(Records drawn from a dataset)
/-- A load reads its bytes when it lands, little-endian, extended by its size code (R231, R236): a scratchpad load of the
chorus's scratchpads, a global load of memory where the core's L1 holds no copy. Memory is as before. Model choices in
it: log 17. -/
def Obligations.LoadsReadAtLanding : Prop :=
  ∀ (s : State) (p : Landing) (e : Env) (a : Access) (sz first : Nat), landsNow s p e → p.access = some a → a.op = .load sz →
    p.dst = .ordinary first (szRegs sz) → p.words = [] → first + szRegs sz ≤ 253 → e.cl.pos < e.ch.cores.length →
    (a.places.map (·.1)).Nodup → (∀ x ∈ a.places, x.1 < laneCount) → (∀ l, l < laneCount → (inMask p.mask l = true ↔ l ∈ a.places.map (·.1))) → p.mask ≠ 0 →
    (a.space = .scratch ∧ e.ch.scratchPoison = []) ∨ (a.space = .global ∧ s.poisoned = [] ∧ (s.core e.core).l1 = [] ∧ a.alloc = false
      ∧ ∀ d, (s.die d).contention = []) →
    ∃ t c, exec (.longLatencyLanding p.id) s = .next t ∧ t.at? p.who = some c ∧ t.mem = s.mem
      ∧ ∀ x ∈ a.places, ∀ j, j < szRegs sz → isUniform e.hdr.uniform (first + j) = false →
          let bytes := x.2.map fun k => if a.space = .global then Memory.read s.mem k else e.ch.scratch.get 0 k
          c.word e.hdr.uniform (first + j) x.1 = BitVec.ofNat 32 ((loadWords sz (numberOf bytes)).getD j 0)

/-- An atomic reads, computes and writes its word when it lands, and returns the old value (R242, R243): of one lane and one
aligned word in memory, the stored bytes are those of the new value, and every other byte of memory is as before. A CAS
that does not find its compared value stores nothing. -/
def Sys2Proof.Claims.atomicsActAtLanding : Prop :=
  ∀ (s : State) (p : Landing) (e : Env) (a : Access) (l first n : Nat) (pas : List Nat), landsNow s p e →
    p.access = some a → a.space = .global → a.places = [(l, pas)] → pas.Nodup → pas.length = 4 * n → l < laneCount →
    p.mask = BitVec.ofNat 96 (2 ^ l) → p.words = [] → p.dst = .ordinary first n → first + n ≤ 253 →
    (∀ j, j < n → isUniform e.hdr.uniform (first + j) = false) → s.poisoned = [] → (∀ d, (s.die d).contention = []) →
    let old := numberOf (pas.map (Memory.read s.mem))
    ∀ new : Option Nat,
      ((∃ aop ty operands, a.op = .rmw aop ty operands ∧ n = (if ty < 2 then 1 else 2)
          ∧ new = some (atomicOp aop ty old (operands.getD l 0)).1)
        ∨ ∃ now cmp, a.op = .cas (4 * n) now cmp ∧ new = if old = cmp.getD l 0 then some (now.getD l 0) else none) →
      (n = 1 ∨ n = 2) →
      ∃ t c, exec (.longLatencyLanding p.id) s = .next t ∧ t.at? p.who = some c
        ∧ (∀ j, j < n → c.word e.hdr.uniform (first + j) l = BitVec.ofNat 32 (old / 2 ^ (32 * j)))
        ∧ (∀ q, q ∉ pas → Memory.read t.mem q = Memory.read s.mem q)
        ∧ ∀ i q, pas[i]? = some q → Memory.read t.mem q = match new with
            | some v => BitVec.ofNat 8 (v / 2 ^ (8 * i))
            | none => Memory.read s.mem q

/-- The arithmetic of the atomics on 32-bit words (R242). -/
def Sys2Proof.Claims.atomicOperations : Prop :=
  ∀ x y : Word, let r (aop ty : Nat) : Word := BitVec.ofNat 32 (atomicOp aop ty x.toNat y.toNat).1
    r 0 0 = x + y ∧ r 0 1 = x + y
      ∧ r 1 0 = (if y.toInt < x.toInt then y else x) ∧ r 1 1 = (if y < x then y else x)
      ∧ r 2 0 = (if x.toInt < y.toInt then y else x) ∧ r 2 1 = (if x < y then y else x)
      ∧ (∀ ty, ty < 2 → r 3 ty = x &&& y ∧ r 4 ty = x ||| y ∧ r 5 ty = x ^^^ y ∧ r 6 ty = y)

/-- Atomics and compare-and-swaps of one lane in global memory at their landing, and the arithmetic of 32-bit atomics (R242,
R243). Model choices in it: log 17. -/
def Obligations.AtomicsActAtLanding : Prop :=
  Sys2Proof.Claims.atomicsActAtLanding ∧ Sys2Proof.Claims.atomicOperations

/-- The latest window of a die whose last cycle has passed closes at a slice, once: where every gathered write of the slice
has reached it, no port's earlier write waits elsewhere and no lease stands in its way, memory changes at the bytes of those
writes alone; a single write leaves its own bytes, and of two the one that comes later in the order of R338 does (R338).
Model choices in it: log 72. -/
def Obligations.WindowsCloseIntoMemory : Prop :=
  ∀ (s : State) (die slice : Nat) (late : List Nat),
    let window := (s.die die).cycle.toNat / 16
    (window ≤ (s.die die).closed.get 0 slice → exec (.arbitrationWindowClose die slice late) s = .next s)
    ∧ ((s.die die).closed.get 0 slice < window → (∀ d, (s.die d).contention = []) →
      let mine := (s.die die).windows.filter fun w => w.slice = slice
      (∀ w ∈ mine, w.window < window ∧ s.portHeld die slice w = false) →
      ∃ t, exec (.arbitrationWindowClose die slice []) s = .next t
        ∧ (t.die die).windows = (s.die die).windows.filter (fun w => w.slice ≠ slice)
        ∧ (t.die die).closed.get 0 slice = window
        ∧ (∀ q, (∀ w ∈ mine, ∀ b, (q, b) ∉ w.bytes) → Memory.read t.mem q = Memory.read s.mem q)
        ∧ (∀ w, mine = [w] → (w.bytes.map (·.1)).Nodup → ∀ q b, (q, b) ∈ w.bytes → Memory.read t.mem q = b)
        ∧ ∀ w x, mine = [w, x] ∨ mine = [x, w] → w.rank < x.rank ∨ (w.rank = x.rank ∧ w.order < x.order) →
          (x.bytes.map (·.1)).Nodup → ∀ q b, (q, b) ∈ x.bytes → Memory.read t.mem q = b)

/-- An LDACC that no operation has met lands with the bits of its cells: one word or two in its lanes, or the mean and the
variance of a moment register (R244, R245). -/
def Sys2Proof.Claims.accumulatorLandings : Prop :=
  ∀ (s : State) (p : Landing) (e : Env) (a : Access) (kind : Nat), landsNow s p e → p.access = some a → a.op = .acc kind [] →
    a.space = .cells → p.words = [] → p.mask ≠ 0 → e.ch.accPoison = [] → (a.places.map (·.1)).Nodup →
    (∀ x ∈ a.places, x.1 < laneCount ∧ x.2.length = if kind = 0 then 1 else 2) →
    (∀ l, l < laneCount → (inMask p.mask l = true ↔ l ∈ a.places.map (·.1))) →
    let cell (x : Nat × List Nat) (j : Nat) : Word := e.ch.acc.get 0 (x.2.getD j 0)
    (∀ first n, n = (if kind = 2 then 2 else 1) → kind = 0 ∨ kind = 2 → p.dst = .ordinary first n → first + n ≤ 253 →
      ∃ t c, exec (.longLatencyLanding p.id) s = .next t ∧ t.at? p.who = some c ∧ t.mem = s.mem
        ∧ ∀ x ∈ a.places, ∀ j, j < n → isUniform e.hdr.uniform (first + j) = false →
            c.word e.hdr.uniform (first + j) x.1 = cell x j)
    ∧ (∀ reg, kind = 1 → p.dst = .moment reg → ∃ t c, exec (.longLatencyLanding p.id) s = .next t ∧ t.at? p.who = some c
        ∧ t.mem = s.mem ∧ ∀ x ∈ a.places, c.moment reg x.1 = cell x 1 ++ cell x 0)

/-- LDACC promises and STACC stores the cells of the rows that its address names in the window of its clutch, where no matrix
operation of the same rows is running; STACC leaves every other cell, and both leave memory (R244, R245). Model choices
in it: log 17, log 25. -/
def Sys2Proof.Claims.accumulatorWords : Prop :=
  ∀ (s : State) (e : Env) (f : Fields),
    let kind := f.mod.toNat / 16
    let r := e.accRow s f
    let places := e.accPlaces f kind r
    sourcesPass e [{ reg := f.a.toNat }] → e.accRowOk kind r = true → e.accStart ≤ e.cl.accbase.toNat →
    s.accessPending e.who .cells (places.flatMap (·.2)) = false →
    (∀ j ∈ e.ch.jobsAt e.cl.pos, ∀ row, j.meets e.cl.sub row = false) →
    (WellFormed e.ranges (.ldacc f) = true → mayIssue s e 0x92 f →
      ∃ t p a, exec (.ldacc f) s = .next t ∧ t.mem = s.mem ∧ t.landings = s.landings ++ [p] ∧ p.who = e.who
        ∧ p.access = some a ∧ a.op = .acc kind [] ∧ a.places = places
        ∧ p.dst = (if kind = 1 then .moment f.d.toNat else .ordinary f.d.toNat (if kind = 2 then 2 else 1)))
    ∧ (WellFormed e.ranges (.stacc f) = true → mayIssue s e 0x93 f →
      (kind ≠ 1 → sourcesPass e [{ reg := f.b.toNat, width := if kind = 2 then 2 else 1, tag := moveCheck f }]) →
      (kind = 1 → (f.tg ≠ 0 → e.cl.momentTag f.b.toNat = 15) ∧ e.momentPoison f.b.toNat = false) →
      let value (l : Nat) : Nat := if kind = 1 then (e.cl.moment f.b.toNat l).toNat
        else e.wideValue s f.b.toNat (if kind = 2 then 2 else 1) l
      ∃ t c d, exec (.stacc f) s = .next t ∧ t.mem = s.mem ∧ t.at? e.who = some c ∧ movedOn e.cl c 16
        ∧ t.chorus? e.who.chorus = some d
        ∧ (∀ k, (∀ x ∈ places, k ∉ x.2) → d.acc.get 0 k = e.ch.acc.get 0 k)
        ∧ ∀ x ∈ places, ∀ i k, x.2[i]? = some k → d.acc.get 0 k = BitVec.ofNat 32 (value x.1 / 2 ^ (32 * i)))

/-- LDACC and STACC, and the landing of an LDACC (R244, R245). Model choices in it: log 17, log 25. -/
def Obligations.AccumulatorCopies : Prop := Sys2Proof.Claims.accumulatorWords ∧ Sys2Proof.Claims.accumulatorLandings

/-- PREF and LINEOP change caches alone: every byte of memory and every register is as before (R246). Here no lease has to be
recalled first, no walk runs, and none of the lanes' walks reads a poisoned sector. -/
def Sys2Proof.Claims.cacheControlKeepsMemory : Prop :=
  ∀ (s : State) (e : Env) (f : Fields), noContention s →
    (f.mod = 1 ∨ ∀ x ∈ e.elems s f 0 1 false, s.walk e.l.ctx x.addr ≠ .poison) →
    (WellFormed e.ranges (.pref f) = true → mayIssue s e 0x9A f → (s.die e.ch.die).walks = [] → sourcesPass e [{ reg := f.a.toNat, width := 2 }] →
      ∃ t c, exec (.pref f) s = .next t ∧ t.mem = s.mem ∧ t.poisoned = s.poisoned ∧ t.at? e.who = some c ∧ movedOn e.cl c 16
        ∧ sameElsewhere s t e.who)
    ∧ (WellFormed e.ranges (.lineop f) = true → mayIssue s e 0x9B f → (s.die e.ch.die).walks = [] →
      (f.mod ≠ 1 → sourcesPass e [{ reg := f.a.toNat, width := 2 }]) →
      ∃ t c, exec (.lineop f) s = .next t ∧ t.mem = s.mem ∧ t.poisoned = s.poisoned ∧ t.at? e.who = some c
        ∧ movedOn e.cl c 16 ∧ sameElsewhere s t e.who ∧ (f.mod = 1 → (t.core e.core).l1 = []))

/-- A fence issues and is pending while the clutch goes on; it completes when what it waits for is done, and a memory fence of
cluster or die scope then invalidates the core's L1 (R249 to R251). PROMOTE loads its word as an acquire (R252). -/
def Sys2Proof.Claims.fencesAndPromote : Prop :=
  ∀ (s : State) (e : Env) (f : Fields),
    let pending (k : FenceKind) : State :=
      (s.publish e k).bump.modClutch e.who fun c => { c with fence := some k, fenceAt := s.fresh, pc := c.pc + 8 }
    (mayIssue s e 0x81 f → exec (.fence f) s = .next (pending (.memory (f.mod.toNat % 4)))
      ∧ exec (.fenceOpr f) s = .next (pending .opr) ∧ exec (.fenceQ f) s = .next (pending .q))
    ∧ (s.env? e.who = some e → s.fenceDone e = true →
      ∃ t c, exec (.fenceComplete e.who) s = .next t ∧ t.at? e.who = some c ∧ c = { e.cl with fence := none } ∧ t.mem = s.mem
        ∧ (∀ scope, e.cl.fence = some (.memory scope) → 2 ≤ scope → (t.core e.core).l1 = []))
    ∧ (WellFormed e.ranges (.promote f) = true → mayIssue s e 0x82 f → sourcesPass e [{ reg := f.a.toNat, width := 2 }] →
      let elems := e.elems s f 0 4 false
      (∀ x ∈ elems, x.addr % 4 = 0) → reachable s e 0 false elems → inOrder s e 0 (placesOf s e 0 elems) false →
      ∃ t c p a, exec (.promote f) s = .next t ∧ t.at? e.who = some c ∧ c.pc = e.cl.pc + 8 ∧ t.mem = s.mem
        ∧ (t.core e.core).l1 = [] ∧ t.landings = s.landings ++ [p] ∧ p.dst = .ordinary f.d.toNat 1 ∧ p.holds = true
        ∧ p.access = some a ∧ a.op = .load 4 ∧ a.places = placesOf s e 0 elems ∧ a.acquire = some 3)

### YOUR INSTRUCTIONS
Check each line of the data above for the word "operands" and state how many lines contain it, with no other text.

### RESPONSE FOR THIS EXERCISE
2